- _EXERCISE DIRECTIONS_
How many lines in the data below include the word "front"? Respond with the number, nothing more.

[Saved entries]
_ _ _ _
-- ==== Sys2Proof/Laws/Memory.lean ====
section
/-! SUPPORT. The memory's basic laws: reading what was written, and that every operation keeps the canonical form. -/

namespace Sys2Proof.Machine

open Sys2Proof

/-- A cell put in front is read at its address, if nothing behind it claims to be there. -/
theorem consCell_read_self (a : Nat) (v : Byte) (m : Memory) (h : m.read a = Config.unlistedByte) :
    Memory.read (consCell a v m) a = v := by
  unfold consCell
  split
  · simp_all
  · simp [Memory.read]

/-- A cell put in front is not read elsewhere. -/
theorem consCell_read_other (a b : Nat) (v : Byte) (m : Memory) (h : b ≠ a) :
    Memory.read (consCell a v m) b = m.read b := by
  unfold consCell
  split
  · rfl
  · simp [Memory.read, h]

/-- The form from `low` upward is the form from any lower bound. -/
theorem Memory.wfFrom_mono {low low' : Nat} (h : low' ≤ low) : ∀ {m : Memory}, m.wfFrom low = true → m.wfFrom low' = true
  | [], _ => rfl
  | (a, v) :: rest, hw => by
    simp only [Memory.wfFrom, Bool.and_eq_true, decide_eq_true_eq] at hw ⊢
    exact ⟨⟨⟨by omega, hw.1.1.2⟩, hw.1.2⟩, hw.2⟩

/-- Below its lower bound a memory in canonical form lists nothing. -/
theorem Memory.read_below {low a : Nat} (h : a < low) : ∀ {m : Memory}, m.wfFrom low = true → m.read a = Config.unlistedByte
  | [], _ => rfl
  | (b, v) :: rest, hw => by
    simp only [Memory.wfFrom, Bool.and_eq_true, decide_eq_true_eq] at hw
    have : a ≠ b := by omega
    simp only [Memory.read, this, if_false]
    exact Memory.read_below (low := b + 1) (by omega) hw.2

/-- Reading at the address written (20_memory.md R62). -/
theorem Memory.read_write_self (a : Nat) (v : Byte) :
    ∀ {m : Memory} {low : Nat}, m.wfFrom low = true → (m.write a v).read a = v
  | [], _, _ => consCell_read_self a v [] rfl
  | (b, w) :: rest, low, hw => by
    have hw' := hw
    simp only [Memory.wfFrom, Bool.and_eq_true, decide_eq_true_eq] at hw
    unfold Memory.write
    split
    · refine consCell_read_self a v _ (Memory.read_below (low := b) ‹_› ?_)
      simp only [Memory.wfFrom, Bool.and_eq_true, decide_eq_true_eq]
      exact ⟨⟨⟨Nat.le_refl b, hw.1.1.2⟩, hw.1.2⟩, hw.2⟩
    · split
      · subst_vars
        exact consCell_read_self _ v rest (Memory.read_below (by omega) hw.2)
      · simp only [Memory.read, ‹¬a = b›, if_false]
        exact Memory.read_write_self a v hw.2

/-- Reading at any other address (20_memory.md R62). -/
theorem Memory.read_write_other {a b : Nat} (v : Byte) (h : b ≠ a) : ∀ m : Memory, (m.write a v).read b = m.read b
  | [] => consCell_read_other a b v [] h
  | (c, w) :: rest => by
    unfold Memory.write
    split
    · exact consCell_read_other a b v _ h
    · split
      · subst_vars
        simp [consCell_read_other _ _ v rest h, Memory.read, h]
      · simp only [Memory.read]
        split
        · rfl
        · exact Memory.read_write_other v h rest

/-- A cell put in front of what lies above it keeps the form. -/
theorem consCell_wfFrom {low a : Nat} (v : Byte) {m : Memory} (hl : low ≤ a) (ha : a < 65536)
    (h : m.wfFrom (a + 1) = true) : Memory.wfFrom low (consCell a v m) = true := by
  unfold consCell
  split
  · exact Memory.wfFrom_mono (by omega) h
  · simp_all [Memory.wfFrom]

/-- A write keeps the form. -/
theorem Memory.wfFrom_write {a : Nat} (v : Byte) (ha : a < 65536) :
    ∀ {m : Memory} {low : Nat}, low ≤ a → m.wfFrom low = true → (m.write a v).wfFrom low = true
  | [], low, hl, _ => consCell_wfFrom v hl ha rfl
  | (b, w) :: rest, low, hl, hw => by
    simp only [Memory.wfFrom, Bool.and_eq_true, decide_eq_true_eq] at hw
    unfold Memory.write
    split
    · refine consCell_wfFrom v hl ha ?_
      simp only [Memory.wfFrom, Bool.and_eq_true, decide_eq_true_eq]
      exact ⟨⟨⟨by omega, hw.1.1.2⟩, hw.1.2⟩, hw.2⟩
    · split
      · subst_vars
        exact consCell_wfFrom v hl ha hw.2
      · simp only [Memory.wfFrom, Bool.and_eq_true, decide_eq_true_eq]
        exact ⟨⟨⟨hw.1.1.1, hw.1.1.2⟩, hw.1.2⟩, Memory.wfFrom_write v ha (by omega) hw.2⟩

/-- `write` keeps the canonical form. -/
theorem Memory.wf_write {m : Memory} {a : Nat} (v : Byte) (ha : a < 65536) (h : m.wf = true) : (m.write a v).wf = true :=
  Memory.wfFrom_write v ha (Nat.zero_le a) h

/-- `load` keeps the canonical form. -/
theorem Memory.wf_load : ∀ (bytes : List Byte) {m : Memory} {a : Nat}, a + bytes.length ≤ 65536 → m.wf = true →
    (m.load a bytes).wf = true
  | [], _, _, _, h => h
  | v :: rest, m, a, hb, h => by
    simp only [List.length_cons] at hb
    exact Memory.wf_load rest (by omega) (Memory.wf_write v (by omega) h)

/-- `load` leaves the addresses outside its bytes alone. -/
theorem Memory.read_load_other : ∀ (bytes : List Byte) {m : Memory} {a b : Nat}, b < a ∨ a + bytes.length ≤ b →
    (m.load a bytes).read b = m.read b
  | [], _, _, _, _ => rfl
  | v :: rest, m, a, b, h => by
    simp only [List.length_cons] at h
    rw [Memory.load, Memory.read_load_other rest (by omega), Memory.read_write_other v (by omega)]

/-- `load` puts its bytes at rising addresses. -/
theorem Memory.read_load_self : ∀ (bytes : List Byte) {m : Memory} {a k : Nat} {v : Byte}, a + bytes.length ≤ 65536 →
    m.wf = true → bytes[k]? = some v → (m.load a bytes).read (a + k) = v
  | [], _, _, _, _, _, _, hk => by simp at hk
  | w :: rest, m, a, 0, v, hb, h, hk => by
    simp only [List.length_cons] at hb
    have : w = v := by simpa using hk
    rw [Memory.load, Memory.read_load_other rest (by omega), Nat.add_zero, Memory.read_write_self a w h, this]
  | w :: rest, m, a, k + 1, v, hb, h, hk => by
    simp only [List.length_cons] at hb
    rw [show a + (k + 1) = a + 1 + k by omega, Memory.load]
    exact Memory.read_load_self rest (by omega) (Memory.wf_write w (by omega) h) (by simpa using hk)

/-- Memory after reset is in canonical form. -/
theorem State.reset_mem_wf : State.reset.mem.wf = true := rfl

/-! ## The same of the state's byte accesses -/

theorem State.writeByte_read_self {s : State} (a : Word) (v : Byte) (h : s.mem.wf = true) :
    (s.writeByte a v).readByte a = v := Memory.read_write_self a.toNat v h

theorem State.writeByte_read_other {s : State} {a b : Word} (v : Byte) (h : b ≠ a) :
    (s.writeByte a v).readByte b = s.readByte b :=
  Memory.read_write_other v (fun e => h (BitVec.eq_of_toNat_eq e)) s.mem

theorem State.writeByte_wf {s : State} (a : Word) (v : Byte) (h : s.mem.wf = true) : (s.writeByte a v).mem.wf = true :=
  Memory.wf_write v a.isLt h

/-- Storing a list of bytes keeps the canonical form. -/
theorem storeBytes_wf : ∀ (bytes : List Byte) (a : Word) {s : State}, s.mem.wf = true → (storeBytes a bytes s).mem.wf = true
  | [], _, _, h => h
  | v :: rest, a, _, h => storeBytes_wf rest (a + 1#16) (State.writeByte_wf a v h)

end Sys2Proof.Machine
end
_ _ _ _
- _ANSWER TO THE PROBLEM_
3